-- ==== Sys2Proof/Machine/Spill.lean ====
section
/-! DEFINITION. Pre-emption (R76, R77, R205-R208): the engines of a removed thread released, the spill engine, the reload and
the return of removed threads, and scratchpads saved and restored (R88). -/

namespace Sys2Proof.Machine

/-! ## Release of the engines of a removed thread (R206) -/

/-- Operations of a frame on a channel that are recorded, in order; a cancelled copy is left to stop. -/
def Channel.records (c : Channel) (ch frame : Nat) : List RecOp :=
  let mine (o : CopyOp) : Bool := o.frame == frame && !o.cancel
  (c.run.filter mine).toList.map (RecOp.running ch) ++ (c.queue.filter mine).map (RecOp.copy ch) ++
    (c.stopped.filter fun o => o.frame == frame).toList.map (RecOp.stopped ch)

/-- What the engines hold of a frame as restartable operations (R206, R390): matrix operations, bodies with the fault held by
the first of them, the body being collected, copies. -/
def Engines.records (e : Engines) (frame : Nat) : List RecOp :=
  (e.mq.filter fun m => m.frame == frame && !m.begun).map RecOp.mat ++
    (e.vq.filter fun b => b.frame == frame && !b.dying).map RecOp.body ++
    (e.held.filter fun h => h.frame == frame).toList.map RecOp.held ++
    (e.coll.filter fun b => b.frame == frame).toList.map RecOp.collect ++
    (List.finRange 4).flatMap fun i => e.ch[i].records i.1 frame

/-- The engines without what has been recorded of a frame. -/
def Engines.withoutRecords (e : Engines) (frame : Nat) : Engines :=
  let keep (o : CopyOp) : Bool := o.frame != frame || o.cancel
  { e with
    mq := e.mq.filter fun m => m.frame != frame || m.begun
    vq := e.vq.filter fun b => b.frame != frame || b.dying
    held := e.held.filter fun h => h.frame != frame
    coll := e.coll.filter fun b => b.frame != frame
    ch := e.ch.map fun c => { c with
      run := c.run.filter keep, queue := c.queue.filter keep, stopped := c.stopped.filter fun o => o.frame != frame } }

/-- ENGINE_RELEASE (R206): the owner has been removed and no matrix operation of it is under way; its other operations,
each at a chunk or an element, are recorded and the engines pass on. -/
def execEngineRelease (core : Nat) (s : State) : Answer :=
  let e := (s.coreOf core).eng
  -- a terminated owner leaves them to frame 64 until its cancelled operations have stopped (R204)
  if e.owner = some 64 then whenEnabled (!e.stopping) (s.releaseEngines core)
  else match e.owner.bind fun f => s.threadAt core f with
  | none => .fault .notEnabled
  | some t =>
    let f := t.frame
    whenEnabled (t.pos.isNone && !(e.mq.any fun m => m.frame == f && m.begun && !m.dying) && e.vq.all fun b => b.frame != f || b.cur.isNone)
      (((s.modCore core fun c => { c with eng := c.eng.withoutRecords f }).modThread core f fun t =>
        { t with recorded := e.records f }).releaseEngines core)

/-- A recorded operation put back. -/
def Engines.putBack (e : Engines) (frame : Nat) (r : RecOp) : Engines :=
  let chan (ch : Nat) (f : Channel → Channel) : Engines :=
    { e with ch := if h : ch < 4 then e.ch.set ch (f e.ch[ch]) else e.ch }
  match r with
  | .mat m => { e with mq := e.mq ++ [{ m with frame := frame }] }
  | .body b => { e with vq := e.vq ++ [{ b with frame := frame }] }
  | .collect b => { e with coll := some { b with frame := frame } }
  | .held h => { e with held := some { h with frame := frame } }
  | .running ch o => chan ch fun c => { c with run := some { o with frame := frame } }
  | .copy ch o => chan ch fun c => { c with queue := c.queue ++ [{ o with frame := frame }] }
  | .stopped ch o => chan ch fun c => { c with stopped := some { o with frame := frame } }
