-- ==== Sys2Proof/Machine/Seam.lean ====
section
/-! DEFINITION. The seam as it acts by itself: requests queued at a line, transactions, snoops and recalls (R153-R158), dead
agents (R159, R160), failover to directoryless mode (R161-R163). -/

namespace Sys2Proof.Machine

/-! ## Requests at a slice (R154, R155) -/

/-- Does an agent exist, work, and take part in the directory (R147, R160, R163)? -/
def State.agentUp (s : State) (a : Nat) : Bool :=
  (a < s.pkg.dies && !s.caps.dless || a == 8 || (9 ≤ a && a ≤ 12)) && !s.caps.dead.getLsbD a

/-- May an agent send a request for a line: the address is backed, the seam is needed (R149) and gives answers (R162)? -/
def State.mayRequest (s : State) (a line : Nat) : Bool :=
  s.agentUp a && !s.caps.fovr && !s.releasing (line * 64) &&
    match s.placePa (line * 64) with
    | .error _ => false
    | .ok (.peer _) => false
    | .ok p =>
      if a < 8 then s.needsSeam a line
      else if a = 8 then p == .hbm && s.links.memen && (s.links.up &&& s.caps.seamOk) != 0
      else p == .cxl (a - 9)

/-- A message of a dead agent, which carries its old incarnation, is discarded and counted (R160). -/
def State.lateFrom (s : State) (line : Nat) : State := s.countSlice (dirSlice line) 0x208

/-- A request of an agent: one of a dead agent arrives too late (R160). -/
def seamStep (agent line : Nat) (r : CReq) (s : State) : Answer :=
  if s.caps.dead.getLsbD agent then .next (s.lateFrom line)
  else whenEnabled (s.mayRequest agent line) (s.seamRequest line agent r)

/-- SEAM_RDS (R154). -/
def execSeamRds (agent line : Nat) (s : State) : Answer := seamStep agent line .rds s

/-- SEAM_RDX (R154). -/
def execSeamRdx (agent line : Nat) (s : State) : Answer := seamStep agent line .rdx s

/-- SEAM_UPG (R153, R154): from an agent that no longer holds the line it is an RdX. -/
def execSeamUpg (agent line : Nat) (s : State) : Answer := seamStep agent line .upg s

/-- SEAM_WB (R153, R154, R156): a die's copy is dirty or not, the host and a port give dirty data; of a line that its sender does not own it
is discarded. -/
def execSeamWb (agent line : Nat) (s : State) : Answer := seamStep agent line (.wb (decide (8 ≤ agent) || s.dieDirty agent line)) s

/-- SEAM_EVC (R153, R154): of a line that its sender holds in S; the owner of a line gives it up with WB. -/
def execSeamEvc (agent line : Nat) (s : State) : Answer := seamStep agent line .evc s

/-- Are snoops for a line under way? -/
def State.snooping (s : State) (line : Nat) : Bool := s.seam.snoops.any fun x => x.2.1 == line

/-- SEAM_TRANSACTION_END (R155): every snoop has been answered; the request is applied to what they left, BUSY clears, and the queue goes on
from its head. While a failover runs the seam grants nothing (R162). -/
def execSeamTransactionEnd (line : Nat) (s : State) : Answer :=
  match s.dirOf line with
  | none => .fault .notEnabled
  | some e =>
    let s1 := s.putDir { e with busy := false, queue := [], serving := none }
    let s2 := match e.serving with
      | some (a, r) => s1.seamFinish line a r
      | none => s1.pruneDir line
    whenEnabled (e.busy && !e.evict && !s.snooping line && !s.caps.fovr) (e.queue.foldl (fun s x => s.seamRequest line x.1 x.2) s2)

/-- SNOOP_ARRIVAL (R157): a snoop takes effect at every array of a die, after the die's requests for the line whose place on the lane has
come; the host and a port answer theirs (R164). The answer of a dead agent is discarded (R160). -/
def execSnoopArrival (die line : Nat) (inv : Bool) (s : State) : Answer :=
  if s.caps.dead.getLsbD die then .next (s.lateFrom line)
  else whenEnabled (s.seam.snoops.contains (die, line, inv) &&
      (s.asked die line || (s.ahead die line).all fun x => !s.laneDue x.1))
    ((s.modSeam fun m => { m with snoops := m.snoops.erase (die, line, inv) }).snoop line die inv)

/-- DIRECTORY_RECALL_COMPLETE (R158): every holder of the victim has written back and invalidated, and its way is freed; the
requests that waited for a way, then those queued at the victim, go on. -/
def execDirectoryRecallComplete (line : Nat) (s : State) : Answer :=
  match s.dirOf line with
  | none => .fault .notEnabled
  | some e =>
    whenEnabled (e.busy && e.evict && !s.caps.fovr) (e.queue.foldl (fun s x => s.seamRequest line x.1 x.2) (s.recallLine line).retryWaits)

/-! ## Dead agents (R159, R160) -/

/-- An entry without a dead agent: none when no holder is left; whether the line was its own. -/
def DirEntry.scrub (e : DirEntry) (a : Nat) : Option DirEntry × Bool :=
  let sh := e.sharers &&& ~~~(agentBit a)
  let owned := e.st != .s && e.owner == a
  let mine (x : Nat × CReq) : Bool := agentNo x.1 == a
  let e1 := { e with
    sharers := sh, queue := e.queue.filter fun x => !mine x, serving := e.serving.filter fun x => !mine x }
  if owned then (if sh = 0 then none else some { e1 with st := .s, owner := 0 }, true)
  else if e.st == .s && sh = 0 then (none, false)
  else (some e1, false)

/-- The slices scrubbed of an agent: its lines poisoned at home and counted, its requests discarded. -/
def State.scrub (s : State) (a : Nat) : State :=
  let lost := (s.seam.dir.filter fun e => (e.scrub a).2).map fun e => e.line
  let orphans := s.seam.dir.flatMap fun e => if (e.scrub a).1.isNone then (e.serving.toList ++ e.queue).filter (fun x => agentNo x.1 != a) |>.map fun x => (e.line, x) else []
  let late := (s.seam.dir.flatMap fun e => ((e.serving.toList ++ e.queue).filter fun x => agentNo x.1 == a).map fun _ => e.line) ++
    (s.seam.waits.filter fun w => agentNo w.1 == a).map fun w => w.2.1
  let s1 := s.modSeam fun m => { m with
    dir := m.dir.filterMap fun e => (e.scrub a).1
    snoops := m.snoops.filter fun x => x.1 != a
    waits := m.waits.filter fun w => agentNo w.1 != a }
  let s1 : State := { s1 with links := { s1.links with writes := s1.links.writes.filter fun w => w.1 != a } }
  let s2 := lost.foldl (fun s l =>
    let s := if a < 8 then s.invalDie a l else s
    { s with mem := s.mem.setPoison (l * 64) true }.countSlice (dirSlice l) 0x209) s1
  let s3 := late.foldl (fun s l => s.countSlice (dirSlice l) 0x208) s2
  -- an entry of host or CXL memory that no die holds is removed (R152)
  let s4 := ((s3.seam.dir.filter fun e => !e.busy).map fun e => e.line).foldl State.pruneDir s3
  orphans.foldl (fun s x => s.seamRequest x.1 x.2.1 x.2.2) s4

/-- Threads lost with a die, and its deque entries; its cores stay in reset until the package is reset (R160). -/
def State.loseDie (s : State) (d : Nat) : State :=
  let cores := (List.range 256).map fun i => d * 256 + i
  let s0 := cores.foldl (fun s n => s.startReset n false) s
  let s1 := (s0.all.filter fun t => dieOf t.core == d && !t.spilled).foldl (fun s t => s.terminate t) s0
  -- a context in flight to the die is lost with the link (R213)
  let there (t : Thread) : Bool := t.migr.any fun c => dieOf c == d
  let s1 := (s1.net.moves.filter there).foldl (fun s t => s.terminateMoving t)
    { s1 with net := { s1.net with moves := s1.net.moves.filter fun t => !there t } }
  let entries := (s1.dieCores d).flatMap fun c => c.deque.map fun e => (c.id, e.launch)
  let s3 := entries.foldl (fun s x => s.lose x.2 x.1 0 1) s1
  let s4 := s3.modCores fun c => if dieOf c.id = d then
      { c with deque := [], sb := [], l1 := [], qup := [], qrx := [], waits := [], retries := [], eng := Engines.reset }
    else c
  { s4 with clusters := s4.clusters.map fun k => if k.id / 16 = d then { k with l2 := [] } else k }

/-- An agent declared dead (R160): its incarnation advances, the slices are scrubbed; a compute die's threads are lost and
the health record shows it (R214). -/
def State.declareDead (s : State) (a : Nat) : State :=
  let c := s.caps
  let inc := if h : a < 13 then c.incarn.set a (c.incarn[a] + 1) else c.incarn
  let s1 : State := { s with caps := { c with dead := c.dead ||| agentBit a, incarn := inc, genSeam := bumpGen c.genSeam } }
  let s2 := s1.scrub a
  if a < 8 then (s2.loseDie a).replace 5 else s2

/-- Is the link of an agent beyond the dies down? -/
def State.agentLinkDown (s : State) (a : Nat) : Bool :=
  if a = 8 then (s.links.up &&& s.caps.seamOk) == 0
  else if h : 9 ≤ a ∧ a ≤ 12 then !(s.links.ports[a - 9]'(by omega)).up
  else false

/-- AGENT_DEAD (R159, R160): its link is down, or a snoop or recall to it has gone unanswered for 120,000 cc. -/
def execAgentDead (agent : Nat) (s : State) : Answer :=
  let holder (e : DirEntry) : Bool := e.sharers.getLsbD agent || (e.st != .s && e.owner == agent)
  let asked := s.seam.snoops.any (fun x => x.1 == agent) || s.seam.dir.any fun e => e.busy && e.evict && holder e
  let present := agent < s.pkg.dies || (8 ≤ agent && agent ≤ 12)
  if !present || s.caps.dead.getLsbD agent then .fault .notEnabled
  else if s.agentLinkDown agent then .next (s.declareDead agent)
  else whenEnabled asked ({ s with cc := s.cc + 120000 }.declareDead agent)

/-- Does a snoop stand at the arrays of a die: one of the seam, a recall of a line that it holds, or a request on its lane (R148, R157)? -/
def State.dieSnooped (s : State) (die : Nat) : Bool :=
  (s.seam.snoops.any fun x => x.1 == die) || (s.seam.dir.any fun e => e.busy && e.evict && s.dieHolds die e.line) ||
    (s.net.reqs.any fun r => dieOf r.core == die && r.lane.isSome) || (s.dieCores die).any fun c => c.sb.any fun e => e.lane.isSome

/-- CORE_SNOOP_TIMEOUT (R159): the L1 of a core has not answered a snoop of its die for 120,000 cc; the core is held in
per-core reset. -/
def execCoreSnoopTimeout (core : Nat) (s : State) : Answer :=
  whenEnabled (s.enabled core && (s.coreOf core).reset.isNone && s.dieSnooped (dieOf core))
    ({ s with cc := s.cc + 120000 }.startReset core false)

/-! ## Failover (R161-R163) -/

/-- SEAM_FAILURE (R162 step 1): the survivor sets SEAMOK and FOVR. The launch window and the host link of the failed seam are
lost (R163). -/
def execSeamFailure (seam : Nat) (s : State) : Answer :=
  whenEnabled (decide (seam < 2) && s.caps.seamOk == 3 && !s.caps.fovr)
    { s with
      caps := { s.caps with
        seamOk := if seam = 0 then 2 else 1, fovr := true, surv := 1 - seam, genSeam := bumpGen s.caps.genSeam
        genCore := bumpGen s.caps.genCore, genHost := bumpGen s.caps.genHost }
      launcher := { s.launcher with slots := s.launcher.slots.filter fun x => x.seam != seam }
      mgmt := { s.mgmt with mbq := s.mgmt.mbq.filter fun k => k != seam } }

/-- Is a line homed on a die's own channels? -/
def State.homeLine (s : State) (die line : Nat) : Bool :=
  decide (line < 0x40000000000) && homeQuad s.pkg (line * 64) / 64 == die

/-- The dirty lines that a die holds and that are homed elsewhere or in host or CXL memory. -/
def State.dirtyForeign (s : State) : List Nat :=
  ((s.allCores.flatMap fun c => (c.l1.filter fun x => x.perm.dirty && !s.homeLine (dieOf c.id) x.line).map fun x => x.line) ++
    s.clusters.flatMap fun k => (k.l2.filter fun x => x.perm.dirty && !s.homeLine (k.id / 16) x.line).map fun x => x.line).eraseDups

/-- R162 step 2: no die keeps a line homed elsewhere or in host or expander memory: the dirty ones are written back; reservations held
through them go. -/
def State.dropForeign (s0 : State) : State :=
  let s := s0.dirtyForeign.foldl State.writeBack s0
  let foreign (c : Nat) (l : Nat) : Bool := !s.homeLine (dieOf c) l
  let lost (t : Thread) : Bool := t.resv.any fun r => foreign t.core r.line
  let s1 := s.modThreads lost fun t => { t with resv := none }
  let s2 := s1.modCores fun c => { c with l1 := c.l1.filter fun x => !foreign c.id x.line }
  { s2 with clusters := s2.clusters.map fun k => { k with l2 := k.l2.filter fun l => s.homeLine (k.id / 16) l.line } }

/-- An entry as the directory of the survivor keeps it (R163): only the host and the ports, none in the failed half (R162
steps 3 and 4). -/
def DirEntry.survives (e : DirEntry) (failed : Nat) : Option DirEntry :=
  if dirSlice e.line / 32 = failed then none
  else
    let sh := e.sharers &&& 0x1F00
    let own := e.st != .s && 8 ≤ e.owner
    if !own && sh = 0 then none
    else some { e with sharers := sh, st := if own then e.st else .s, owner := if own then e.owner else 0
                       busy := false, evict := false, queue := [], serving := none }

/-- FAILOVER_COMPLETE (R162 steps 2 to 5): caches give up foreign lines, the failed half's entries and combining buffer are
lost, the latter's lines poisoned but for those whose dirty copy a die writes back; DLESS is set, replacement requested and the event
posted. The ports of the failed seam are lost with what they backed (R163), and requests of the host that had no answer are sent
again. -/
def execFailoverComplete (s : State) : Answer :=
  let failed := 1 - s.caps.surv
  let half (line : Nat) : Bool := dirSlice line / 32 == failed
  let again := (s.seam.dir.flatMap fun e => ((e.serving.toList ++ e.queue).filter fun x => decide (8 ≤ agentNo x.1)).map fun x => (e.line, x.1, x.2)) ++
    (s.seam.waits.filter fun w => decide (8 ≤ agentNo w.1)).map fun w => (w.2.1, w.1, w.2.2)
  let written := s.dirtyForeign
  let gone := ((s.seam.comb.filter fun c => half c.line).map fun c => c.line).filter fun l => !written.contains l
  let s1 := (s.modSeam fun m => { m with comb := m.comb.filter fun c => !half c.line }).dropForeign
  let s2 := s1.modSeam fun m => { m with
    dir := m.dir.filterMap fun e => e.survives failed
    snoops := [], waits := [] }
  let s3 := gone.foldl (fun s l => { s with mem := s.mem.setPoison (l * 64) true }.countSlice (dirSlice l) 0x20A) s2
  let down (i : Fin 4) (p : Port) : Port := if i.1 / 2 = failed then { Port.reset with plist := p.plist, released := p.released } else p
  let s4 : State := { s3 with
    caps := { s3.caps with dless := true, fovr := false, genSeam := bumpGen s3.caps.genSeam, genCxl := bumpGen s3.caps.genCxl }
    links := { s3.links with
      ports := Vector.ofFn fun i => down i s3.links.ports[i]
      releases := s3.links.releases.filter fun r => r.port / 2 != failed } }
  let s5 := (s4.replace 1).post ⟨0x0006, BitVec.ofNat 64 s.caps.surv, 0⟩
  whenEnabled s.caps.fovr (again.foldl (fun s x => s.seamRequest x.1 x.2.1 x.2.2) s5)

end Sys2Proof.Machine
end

::::

- What is required
Retype exactly the span of lines from the one with "e with held" through the one with "-- ==== Sys2Proof/Machine/Seam.lean"; include both ends and omit the rest of the material.

- Expected answer
  | .held h => { e with held := some { h with frame := frame } }
  | .running ch o => chan ch fun c => { c with run := some { o with frame := frame } }
  | .copy ch o => chan ch fun c => { c with queue := c.queue ++ [{ o with frame := frame }] }
  | .stopped ch o => chan ch fun c => { c with stopped := some { o with frame := frame } }
-- ==== Sys2Proof/Machine/Seam.lean ====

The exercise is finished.